Numerical experiments confirm efficiency on synthetic and real datasets.

Abstract

We consider the constrained sampling problem where the goal is to sample from a target distribution on a constrained domain. We propose skew-reflected non-reversible Langevin dynamics (SRNLD), a continuous-time stochastic differential equation with skew-reflected boundary. We obtain non-asymptotic convergence rate of SRNLD to the target distribution in both total variation and 1-Wasserstein distances. By breaking reversibility, we show that the convergence is faster than the special case of the reversible dynamics.

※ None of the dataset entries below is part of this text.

/-- O42. -/
theorem witness_ChunksCloseIntoTheirBanks :
    (let s : State := chunked 16 (open0 [item 5 9, item 77 9] 144 4096) false base; canonical s = true ∧ s.streams.length = 22 ∧
      let sid : Fin 22 := 16; 8 ≤ sid.val ∧ s.enabled P.RFQ = true ∧ (∃ c ∈ (s.stream sid).opened, c.items.any s.held = false ∧
      c.items ≠ [] ∧ let t : Nat := 161000; c.openedAt + usSlots c.ageMax ≤ t)) ∧
    (let s : State := chunked 16 (open0 [item 5 9, item 77 9] 144 4096) false base; canonical s = true ∧ s.streams.length = 22 ∧
      let sid : Fin 22 := 16; 8 ≤ sid.val ∧ s.enabled P.RFQ = true ∧ (∃ c ∈ (s.stream sid).opened, c.items.any s.held = false ∧
      let t : Nat := 160999; t < c.openedAt + usSlots c.ageMax)) ∧
    (let s : State := chunked 8 (open0 [item 5 1, item 7 1] 4080 4096) true base; canonical s = true ∧ s.streams.length = 22 ∧
      let sid : Fin 22 := 8; 8 ≤ sid.val ∧ s.enabled P.RFQ = true ∧ (∃ c ∈ (s.stream sid).opened, c.items.any s.held = false ∧
      (∃ it ∈ c.items.getLast?, c.fits (s.kindNow sid) it = false))) ∧
    (let s : State := chunked 16 (open0 [item 5 9, item 77 9] 144 4096) false base; canonical s = true ∧ s.streams.length = 22 ∧
      let sid : Fin 22 := 16; 8 ≤ sid.val ∧ s.enabled P.RFQ = true ∧ (∃ c ∈ (s.stream sid).opened, c.items.any s.held = false ∧
      (∃ it ∈ c.items.getLast?, c.fits (s.kindNow sid) it = true))) :=
  ⟨by decide +kernel, by decide +kernel, by decide +kernel, by decide +kernel⟩

/-- O43. -/
theorem witness_BanksFlushesAndBlocks :
    (let s : State := banked 16 false 0 1 false base; canonical s = true ∧ s.streams.length = 22 ∧ s.lanes.length = 16 ∧
      let sid : Fin 22 := 16; 8 ≤ sid.val ∧ s.enabled P.RFQ = true ∧ let bank : Bool := false;
      let c : Chunk := chunk0 16 3 32 [item 3000 4]; (if bank then (s.stream sid).bankB else (s.stream sid).bankA) = .full c ∧
      c.length ≤ (s.ringSpan sid).2 ∧ s.ringProtected sid c.length = false ∧ (s.stream sid).staging = []) ∧
    (let s : State := banked 16 false 0 1 true base; canonical s = true ∧ s.streams.length = 22 ∧ s.lanes.length = 16 ∧
      let sid : Fin 22 := 16; 8 ≤ sid.val ∧ s.enabled P.RFQ = true ∧ let bank : Bool := false;
      let c : Chunk := chunk0 16 3 32 [item 3000 4]; (if bank then (s.stream sid).bankB else (s.stream sid).bankA) = .full c ∧
      s.ringProtected sid c.length = true) ∧
    (let s : State := banked 16 false 0 1 false base; canonical s = true ∧ s.streams.length = 22 ∧ s.lanes.length = 16 ∧
      s.enabled P.RFQ = true ∧ (∀ i ∈ List.range (22), (s.stream i).staging = [])) ∧
    (let s : State := laneBlock 0 17 2 base; canonical s = true ∧ s.streams.length = 22 ∧ s.lanes.length = 16 ∧ s.enabled P.RFQ = false) ∧
    (let s : State := flushing true base; canonical s = true ∧ s.streams.length = 22 ∧ s.lanes.length = 16 ∧
      s.get P.RFQ F.RFQ_FLUSH_PEND ≠ 0 ∧ s.get P.RFQ F.RFQ_FLUSH_PEND < 2 ^ 22 ∧
      (∀ i ∈ List.range (22), bitOf (s.get P.RFQ F.RFQ_FLUSH_PEND) i = true → ∃ c, (s.stream i).opened = some c ∧ c.items ≠ [])) ∧
    (let s : State := flushing false base; canonical s = true ∧ s.streams.length = 22 ∧ s.lanes.length = 16 ∧
      s.get P.RFQ F.RFQ_FLUSH_PEND ≠ 0 ∧ s.get P.RFQ F.RFQ_FLUSH_PEND < 2 ^ 22 ∧
      (∃ i < 22, bitOf (s.get P.RFQ F.RFQ_FLUSH_PEND) i = true ∧ (s.stream i).opened = none)) ∧
    (let s : State := laneBlock 0 17 2 base; canonical s = true ∧ s.streams.length = 22 ∧ s.lanes.length = 16 ∧ s.enabled P.CMP = true ∧
      let lane : Fin 16 := 0; (∃ n ∈ (s.thread lane).stream, n < 22 ∧ (s.thread lane).stalled = false ∧ (s.thread lane).feed = none ∧
      (∃ c ∈ (s.thread lane).opened, let src : Chunk := chunk0 17 0 8 [item 5 1]; (s.thread lane).src = some src ∧
      s.readable n = [] ∧ let t : Nat := 161000; c.openedAt + usSlots c.ageMax ≤ t ∧ classOf n (s.streamCfg n) ≠ CL.NONE))) ∧
    (let s : State := banked 16 false 0 1 false base; canonical s = true ∧ s.streams.length = 22 ∧ s.lanes.length = 16 ∧
      let lane : Fin 16 := 0; (s.thread lane).stream = none ∨ s.enabled P.CMP = false) :=
  ⟨by decide +kernel, by decide +kernel, by decide +kernel, by decide +kernel, by decide +kernel, by decide +kernel, by decide +kernel, by decide +kernel⟩

/-- O44. -/
theorem witness_HostReachesScratchAndDeep :
    (let s : State := memful base; canonical s = true ∧ s.hostServed = true ∧ let data : List Byte := [0]; data ≠ [] ∧
      let o : BitVec 29 := 0x2E00000; o.toNat % 8 + data.length ≤ 8 ∧ (∃ a ∈ bar2Scratch o.toNat, s.hostWritable a = true ∧
      let x : ScrAccess := xs 0; (inCpx a || inGambit a || inStaging a) = false ∧ ((∀ b ∈ s.mar.held, b.tile ≠ a / 65536)) ∧
      x.ce = false ∧ x.ue = false ∧ x.lost = false ∧ o.toNat < 0x8000000)) ∧
    (let s : State := memful base; canonical s = true ∧ s.hostServed = true ∧ let data : List Byte := [0]; data ≠ [] ∧
      let o : BitVec 29 := 0xAE00001; o.toNat % 8 + data.length ≤ 8 ∧ (∃ a ∈ bar2Scratch o.toNat, s.hostWritable a = true ∧
      let x : ScrAccess := xs 0; (inCpx a || inGambit a || inStaging a) = false ∧ ((∀ b ∈ s.mar.held, b.tile ≠ a / 65536)) ∧
      x.ce = false ∧ x.ue = false ∧ x.lost = false ∧ 0x8000000 ≤ o.toNat ∧ o.toNat < 0x10000000)) ∧
    (let s : State := memful base; canonical s = true ∧ s.hostServed = true ∧ let data : List Byte := [0]; data ≠ [] ∧
      let o : BitVec 29 := 0x12E00000; o.toNat % 8 + data.length ≤ 8 ∧ (∃ a ∈ bar2Scratch o.toNat, s.hostWritable a = true ∧
      let x : ScrAccess := xs 0; (inCpx a || inGambit a || inStaging a) = false ∧ ((∀ b ∈ s.mar.held, b.tile ≠ a / 65536)) ∧
      x.ce = false ∧ x.ue = false ∧ x.lost = false ∧ 0x10000000 ≤ o.toNat)) ∧
    (let s : State := memful base; canonical s = true ∧ s.hostServed = true ∧ let data : List Byte := [0]; data ≠ [] ∧
      let o : BitVec 29 := 0x700000; o.toNat % 8 + data.length ≤ 8 ∧ (∃ a ∈ bar2Scratch o.toNat, s.hostWritable a = true ∧
      let x : ScrAccess := xs 0; (inCpx a || inGambit a || inStaging a) = true ∧ o.toNat < 0x8000000)) ∧
    (let s : State := memful base; canonical s = true ∧ s.hostServed = true ∧ let data : List Byte := [0]; data ≠ [] ∧
      let o : BitVec 29 := 0x8900000; o.toNat % 8 + data.length ≤ 8 ∧ (∃ a ∈ bar2Scratch o.toNat, s.hostWritable a = true ∧
      let x : ScrAccess := xs 0; (inCpx a || inGambit a || inStaging a) = true ∧ 0x8000000 ≤ o.toNat)) ∧
    (let s : State := memful base; canonical s = true ∧ s.hostServed = true ∧ s.started = true) ∧
    (let s : State := memful base; canonical s = true ∧ s.hostServed = true ∧ s.started = true ∧ let d : BitVec 38 := 0;
      let n : Nat := 0; d.toNat + n ≤ s.deepSize) ∧
    (let s : State := memful base; canonical s = true ∧ s.hostServed = true ∧ s.started = true ∧ let d : BitVec 38 := 0;
      let n : Nat := 1; d.toNat + n ≤ s.deepSize ∧ let e : Nat := 0; d.toNat ≤ e ∧ e < d.toNat + n) ∧
    (let s : State := memful base; canonical s = true ∧ s.hostServed = true ∧ s.started = true ∧ let n : Nat := 1; 0 < n ∧
      let a : Nat := 0x2E00000; let d : BitVec 38 := 0x2E00000; ((∀ i ∈ List.range (n), bar2Scratch (d.toNat + i) = some (a + i) ∧
      inCpx (a + i) = false)) ∧ (∀ b ∈ s.mar.held, b.tile ≠ a / 65536)) :=
  ⟨by decide +kernel, by decide +kernel, by decide +kernel, by decide +kernel, by decide +kernel, by decide +kernel, by decide +kernel, by decide +kernel, by decide +kernel⟩

/-- O45. -/
theorem witness_SweepScrubAndTests :
    (let s : State := testing 1400 true base; canonical s = true ∧ s.started = true ∧ (∀ b ∈ s.mar.held, b.tile ≠ s.mar.sweepPos / 65536)) ∧
    (let s : State := testing 1400 true base; canonical s = true ∧ s.started = true ∧ s.useB P.DMC F.DMC_SCRUB_CFG_EN = true) ∧
    (let s : State := { rotating base with mar := { (rotating base).mar with held := none } }; canonical s = true ∧ s.started = true ∧
      s.enabled P.MAR = true ∧ s.useB P.MAR F.MAR_CTL_ROT_EN = true ∧ s.mar.held = none ∧ s.marchRuns = false ∧
      let t : Nat := 37500000000; ((∀ y ∈ s.mar.rotAt, y + s.use P.MAR F.MAR_CTL_ROT_HOURS * 37500000000 ≤ t)) ∧ s.mar.retry = none ∧
      (∃ z ∈ s.rotNext, True)) ∧
    (let s : State := { rotating base with mar := { (rotating base).mar with held := none } }; canonical s = true ∧
      (∃ y ∈ s.mar.rotAt, let t : Nat := 999; t < y + s.use P.MAR F.MAR_CTL_ROT_HOURS * 37500000000)) ∧
    (let s : State := testing 1400 true base; canonical s = true ∧ (∃ b ∈ s.mar.held, b.release = false ∧ b.op = none ∧ b.tile < 1536)) ∧
    (let s : State := testing 1400 true base; canonical s = true ∧ (∃ b ∈ s.mar.held, b.release = false ∧ b.op = none ∧ b.tile < 1536)) ∧
    (let s : State := testing 800 false base; canonical s = true ∧
      (∃ b ∈ s.mar.held, let o : BitVec 27 := BitVec.ofNat 27 (800 * 65536 + 65535); b.tile = o.toNat / 65536 ∧
      b.destructive = false)) ∧
    (let s : State := testing 1400 true base; canonical s = true ∧
      (∃ b ∈ s.mar.held, let o : BitVec 27 := BitVec.ofNat 27 (1400 * 65536); b.tile = o.toNat / 65536 ∧ b.destructive = true)) ∧
    (let s : State := withOp (testing 1535 true base); canonical s = true ∧
      (∃ b ∈ s.mar.held, let o : BitVec 27 := BitVec.ofNat 27 (1535 * 65536 + 9); b.tile = o.toNat / 65536 ∧ b.destructive = true ∧
      let ring : Fin 16 := 15; let tag : BitVec 16 := 0xFFFF; (∃ p ∈ s.opByTag ring.val tag.toNat, p.stop = none))) ∧
    (let s : State := { retrying 900 1000 base with mar := { (retrying 900 1000 base).mar with held := none } }; canonical s = true ∧
      (∃ z ∈ s.mar.retry, let tile := z.1; z.2.1 = none ∧ ∃ due ∈ z.2.2, let t : Nat := 1000; due ≤ t ∧ s.mar.held = none ∧
      s.enabled P.MAR = true ∧ s.lendFlag tile ≠ 0 ∧ s.useB P.MAR F.MAR_CTL_ROT_EN = true)) ∧
    (let s : State := { retrying 900 1000 base with mar := { (retrying 900 1000 base).mar with held := none } }; canonical s = true ∧
      (∃ z ∈ s.mar.retry, z.2.1 = none ∧ ∃ due ∈ z.2.2, let t : Nat := 999; t < due)) :=
  ⟨by decide +kernel, by decide +kernel, by decide +kernel, by decide +kernel, by decide +kernel, by decide +kernel, by decide +kernel, by decide +kernel, by decide +kernel, by decide +kernel, by decide +kernel⟩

Based on the discretization of SRNLD, we propose skew-reflected non-reversible Langevin Monte Carlo (SRNLMC), and obtain non-asymptotic discretization error from SRNLD, and convergence guarantees to the target distribution in 1-Wasserstein distance. We show better performance guarantees than the projected Langevin Monte Carlo in the literature that is based on the reversible dynamics. Numerical experiments are provided for both synthetic and real datasets to show efficiency of the proposed algorithms.